Genotype calling pipeline for the 1000 Genomes Pilot 1 Project. The pipeline we have developed to call genotypes for individuals sequenced at an average depth of ∼4–5× by the 1000 Genomes Pilot 1 Project.

Figure 5 illustrates detection power by plotting the percentage of HapMap sites detected by minor allele count (out of 43). As expected, less common SNPs are harder to detect: Only 21%–44% of singleton SNPs and 54%–76% of doubleton SNPs can be detected, but 96%–100% of SNPs with a minor allele appearing 6–10 times were detected. We note that, by examining sequence data for 60 individuals but array genotypes for only 43 individuals, our results may overestimate detection power for a given minor allele count (particularly for singletons and doubletons) but underestimate detection power for a given minor allele frequency. For example, when 60 CEU samples are sequenced, nominal power to detect singletons is estimated to be 35.6%, 45.1%, and 65.3%, if the evaluation uses 60, 40, or 20 individuals, respectively (Supplemental Table 2). This finding can be easily explained: When assessing detection rate by minor allele count (MAC), some singleton SNPs (MAC = 1) among 20 or 40 individuals might correspond to alleles seen multiple times among the 60 sequenced individuals. For MAF = 2.5%, the detection rates are 65.3%, 81.7%, and 87.7%, respectively, when evaluation focuses on SNPs discovered among 20 individuals (MAC = 1), 40 individuals (MAC = 2), and among 60 individuals (MAC = 3). In this latter case, note that several of the SNPs seen once among 20 individuals may actually have frequency <2.5% in the larger set of 60 sequenced individuals.

Figure 5.

Figure 5.

SNP detection power by minor allele count. For both simulated CEU and real data sets from the 1000 Genomes Project, SNPs were detected through a joint analysis of 59 or 60 individuals. Power of SNP detection was evaluated using a subset of 43 individuals.

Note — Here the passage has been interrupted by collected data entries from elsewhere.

/-- CHWAIT (R338). Holds until a channel is not running. -/
def execChwait (t : BitVec 3) (ch : BitVec 2) (s : State) : Host.Outcome State Fault Refusal :=
  execSlot s { SlotOut.empty 6 t.toNat with hold := (s.curCore.chan ch.toNat).state = 1 }

/-- CWAIT (R343). Holds until a counter reaches a value, observing it as an acquire. -/
def execCwait (t : BitVec 3) (x : BitVec 6) (y : BitVec 4) (i : BitVec 25) (s : State) : Host.Outcome State Fault Refusal :=
  execSlot s (waitSlot s t x y .counter (((s.rc y).base : Int) + 8 * i.toNat) 8)

/-- BWAIT (R343). Holds until a barrier object's phase differs from a value. -/
def execBwait (t : BitVec 3) (x : BitVec 6) (y : BitVec 4) (i : BitVec 25) (s : State) : Host.Outcome State Fault Refusal :=
  execSlot s (waitSlot s t x y .barrier (((s.rc y).base : Int) + 16 * i.toNat) 16)

/-- CADD (R342). Atomically adds to a counter as a release at scope pod. -/
def execCadd (t : BitVec 3) (x : BitVec 6) (y : BitVec 4) (i : BitVec 25) (s : State) : Host.Outcome State Fault Refusal :=
  execSlot s (counterAdd s t x y (((s.rc y).base : Int) + 8 * i.toNat) 8 .add)

/-- BADD (R342). Makes a barrier add to a barrier object as a release. -/
def execBadd (t : BitVec 3) (x : BitVec 6) (y : BitVec 4) (i : BitVec 25) (s : State) : Host.Outcome State Fault Refusal :=
  execSlot s (counterAdd s t x y (((s.rc y).base : Int) + 16 * i.toNat) 16 .barrier)

/-- ARM (R344). Arms a threshold slot with a descriptor from a queue head. -/
def execArm (t : BitVec 3) (v : BitVec 9) (p : BitVec 1) (x : BitVec 4) (n : BitVec 3) (s : State) : Host.Outcome State Fault Refusal :=
  execSlot s (armSlot s t v p x n)

/-- DISARM (R346). Disarms a threshold slot. -/
def execDisarm (t : BitVec 3) (n : BitVec 3) (s : State) : Host.Outcome State Fault Refusal :=
  execSlot s { SlotOut.empty 6 t.toNat with effs := [.disarm n.toNat] }

/-- SPAWN (R347). Starts a program on another idle core of the chip by a resuming launch. -/
def execSpawn (t : BitVec 3) (x : BitVec 6) (y : BitVec 4) (i : BitVec 25) (s : State) : Host.Outcome State Fault Refusal :=
  execSlot s (spawnSlot s t x y i.toNat)

/-- NEXT (R350). Forms the next tile word and lands it in the ring eight plies later. -/
def execNext (t : BitVec 3) (s : State) : Host.Outcome State Fault Refusal :=
  let c := s.curCore
  let i := c.ntcur.toNat
  execSlot s { SlotOut.empty 6 t.toNat with
    lands :=
      if i < c.ntend.toNat && c.ntw != 0 then
        ringLands c (BitVec.ofNat 64 ((i / c.ntw.toNat % 2 ^ 20) <<< 20 ||| i % c.ntw.toNat)) ++
          [(0, .control 0x88 (c.ntcur + c.ntstep))]
      else ringLands c nullTile }

/-- NEXTT (R351). Reads the next schedule-table entry into the ring. Log 45, DEDUCED. -/
def execNextt (t : BitVec 3) (s : State) : Host.Outcome State Fault Refusal :=
  let c := s.curCore
  let off := c.schbase.toNat + 8 * c.schcur.toNat
  let tval := BitVec.ofNat 64 off
  let o := SlotOut.empty 6 t.toNat
  execSlot s (
    if c.schlen.toNat ≤ c.schcur.toNat then { o with lands := ringLands c nullTile }
    else
      { o with
        causes := causeIf (0x400000 ≤ off) 0x09 3 tval ++ causeIf (off % 8 != 0) 0x0C 0 tval,
        lands := [(0, .control 0x8C ((c.ntrp + 1).setWidth 64)), (0, .control 0x8F ((c.schcur + 1).setWidth 64))],
        effs := [.access { ident := slotIdent s 6 0, op := slotOp s 6, core := s.cur.core, rank := bundleRank s.cur.core,
                           order := s.seq * 8 + 6, due := s.now + 4, landAt := s.now + 8, delayed := false, write := false,
                           spans := [{ addr := coreBase s.cur.core + off, len := 8, off := 0 }], data := 0, capTag := none,
                           dest := .ring (60 + c.ntrp.toNat) }] })

/-- RECORD_FETCH (R331). A copy channel reads and validates a transfer record. -/
def execRecordFetch (core : Nat) (ch : Nat) (s : State) : Host.Outcome State Fault Refusal :=
  match ((s.core core).chan ch).fetchAt with
  | some f => if f ≤ s.now && ((s.core core).chan ch).state = 1 then finish s (fetchRecord s core ch) else .next s
  | none => .next s

/-- GRANULE_TRANSFER (R334). A channel issues one granule read and writes it to every destination. -/
def execGranuleTransfer (core : Nat) (ch : Nat) (s : State) : Host.Outcome State Fault Refusal :=
  let k := (s.core core).chan ch
  match k.cur with
  | some r =>
    if r.issueAt ≤ s.now && (match k.stopAt with | some p => s.now ≤ p | none => true) then
      finishSame s (issueGranule s core ch r)
    else .next s
  | none => .next s

/-- COUNTED_RECORD_ADD (R336). After every write of a counted record performs, the engine adds to its counter and clears OWN. -/
def execCountedRecordAdd (core : Nat) (ch : Nat) (s : State) : Host.Outcome State Fault Refusal :=
  match ((s.core core).chan ch).tails.find? (fun t => match t.addAt with | some p => p ≤ s.now | none => false) with
  | some t => finish s (addCounted s core ch t)
  | none => .next s

/-- THRESHOLD_ACTION (R345). A fired threshold slot takes its spawn, store or host-event action at its ply. -/
def execThresholdAction (core : Nat) (ch : Nat) (s : State) : Host.Outcome State Fault Refusal :=
  match (s.core core).fired.find? (fun f => f.arm.slot = ch && f.ply ≤ s.now) with
  | some f => finishSame s (takeAction s core f)
  | none => .next s

/-- YIELD_COUNTER_ADD (R349). After a yield, once the core's operations complete, the engine adds 1 to the word at YCTR. -/
def execYieldCounterAdd (core : Nat) (s : State) : Host.Outcome State Fault Refusal :=
  if (s.core core).addsDue s.now then finishSame s (addYields s core) else .next s

end Sys2Proof.Machine
end

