/-- A write of a BAR0 register of a package, at the ply at which it takes effect. -/
def barWrite (s : State) (chip off : Nat) (v : Word) : State :=
  let c := s.chip chip
  match off with
  | 0x018 => if v = 1 then askJoin s chip else s
  | 0x020 => s.setChip chip { c with dsplit := v.setWidth 2 }
  | 0x108 => s.setChip chip { c with mwdlim := v, mwdFired := false }
  | 0x110 => s.setChip chip { c with mwdcnt := 0, mwdFired := false }
  | 0x118 => s.setChip chip { c with mwdact := v.getLsbD 0 }
  | 0x200 => s.setChip chip { c with curlim := mapPut c.curlim 0 v }
  | 0x208 => s.setChip chip { c with curlim := mapPut c.curlim 1 v }
  | 0x210 => s.setChip chip { c with curlim := mapPut c.curlim 2 v }
  | 0x218 => s.setChip chip { c with twarn := v.setWidth 8 }
  | 0x220 => s.setChip chip { c with tcrit := v.setWidth 8 }
  | 0x2010 => s.setChip chip { c with evAck := v.setWidth 32 }
  | _ =>
    if 0x800 ≤ off && off < 0xC00 && off % 16 = 0 then writeActag s chip ((off - 0x800) / 16) v
    else if 0x1000 ≤ off && off < 0x1600 then portRegWrite s (12 * chip + (off - 0x1000) / 0x80) (off % 0x80) v
    else if chip != s.root then s
    else match off with
      | 0x1910 => capMessage s v
      | 0x1928 => s.setChip chip { c with dsplit := v.setWidth 2 }
      | 0x1930 => s.setChip chip { c with dhold := v.setWidth 32 }
      | 0x1938 => s.setChip chip { c with thold := v.setWidth 32 }
      | _ => s

/-! ## The plies of the packages -/

/-- What one ply adds to MTIME (R489). -/
def plyTime (tempo : BitVec 2) : Nat := [16, 20, 25, 50].getD tempo.toNat 0

/-- The end of a ply for a package: its time base. -/
def endPlyChip (s : State) (chip : Nat) : State :=
  let c := s.chip chip
  let d := BitVec.ofNat 64 (plyTime c.tempo)
  s.setChip chip { c with mtime := c.mtime + d, mwdcnt := c.mwdcnt + d }

/-- The start of a ply for a package: the limits of a window, and joining. -/
def startPlyChip (s : State) (chip : Nat) : State :=
  let c := s.chip chip
  joinPod (if s.now % 256 = 0 then s.setChip chip { c with limits := c.curlim } else s) chip

/-! ## Meanings -/

/-- ACTAG_WRITE (R414). A write to ACTAGn binds the slot and clears ACNJn. -/
def execActagWrite (chip : Nat) (index : Nat) (v : BitVec 64) (s : State) : Host.Outcome State Fault Refusal :=
  finishSame s (writeActag s chip index v)

/-- REGISTER_WRITE (R33). A write to a control state or BAR0 register without behaviour of its own updates its writable fields. -/
def execRegisterWrite (bar : Bool) (unit : Nat) (index : Nat) (v : BitVec 64) (s : State) : Host.Outcome State Fault Refusal :=
  finishSame s (if bar then barWrite s unit index v else csWrite s unit index v)

/-- TEMPO_NOTICE (R409). Message kind 1 announcing a tempo change at ply Z is received, relayed and held. -/
def execTempoNotice (chip : Nat) (s : State) : Host.Outcome State Fault Refusal :=
  match msgFor s 1 chip with
  | some m =>
    let s1 := relayDown s m
    let arg := msgArg8 m.bits
    finishSame s (s1.setChip chip ((s1.chip chip).hold (msgPly m.bits) (BitVec.ofNat 2 arg) (BitVec.ofNat 2 (arg >>> 2))))
  | none => .next s

/-- PREEMPTION_NOTICE (R391). Message kind 2 announcing a pre-emption ply is received; PRPLY is set. -/
def execPreemptionNotice (chip : Nat) (s : State) : Host.Outcome State Fault Refusal :=
  match msgFor s 2 chip with
  | some m => finishSame s (announcePreempt (relayDown s m) chip (msgPly m.bits))
  | none => .next s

For each called SNP, the model estimates r2 between called genotypes and (unobserved) true genotypes as a measure of genotype call accuracy. As expected, we have found that excluding sites with low estimated r2 results in higher quality sets of SNP calls (Browning and Yu 2009; Li et al. 2010b). For example, in the original calls for the 1000 Genomes CEU sample, focusing on sites with r2 greater than 0.0, 0.3, and 0.5 increases the ratio of transition to transversion SNPs from 1.86 to 1.88 and then to 1.97, excluding 0%, 5%, and 17% of the initial set of SNPs. For known sites, this ratio slightly exceeds 2.0 across the genome and is often used to evaluate overall SNP call set quality (Zhao and Boerwinkle 2002; Zhang and Gerstein 2003).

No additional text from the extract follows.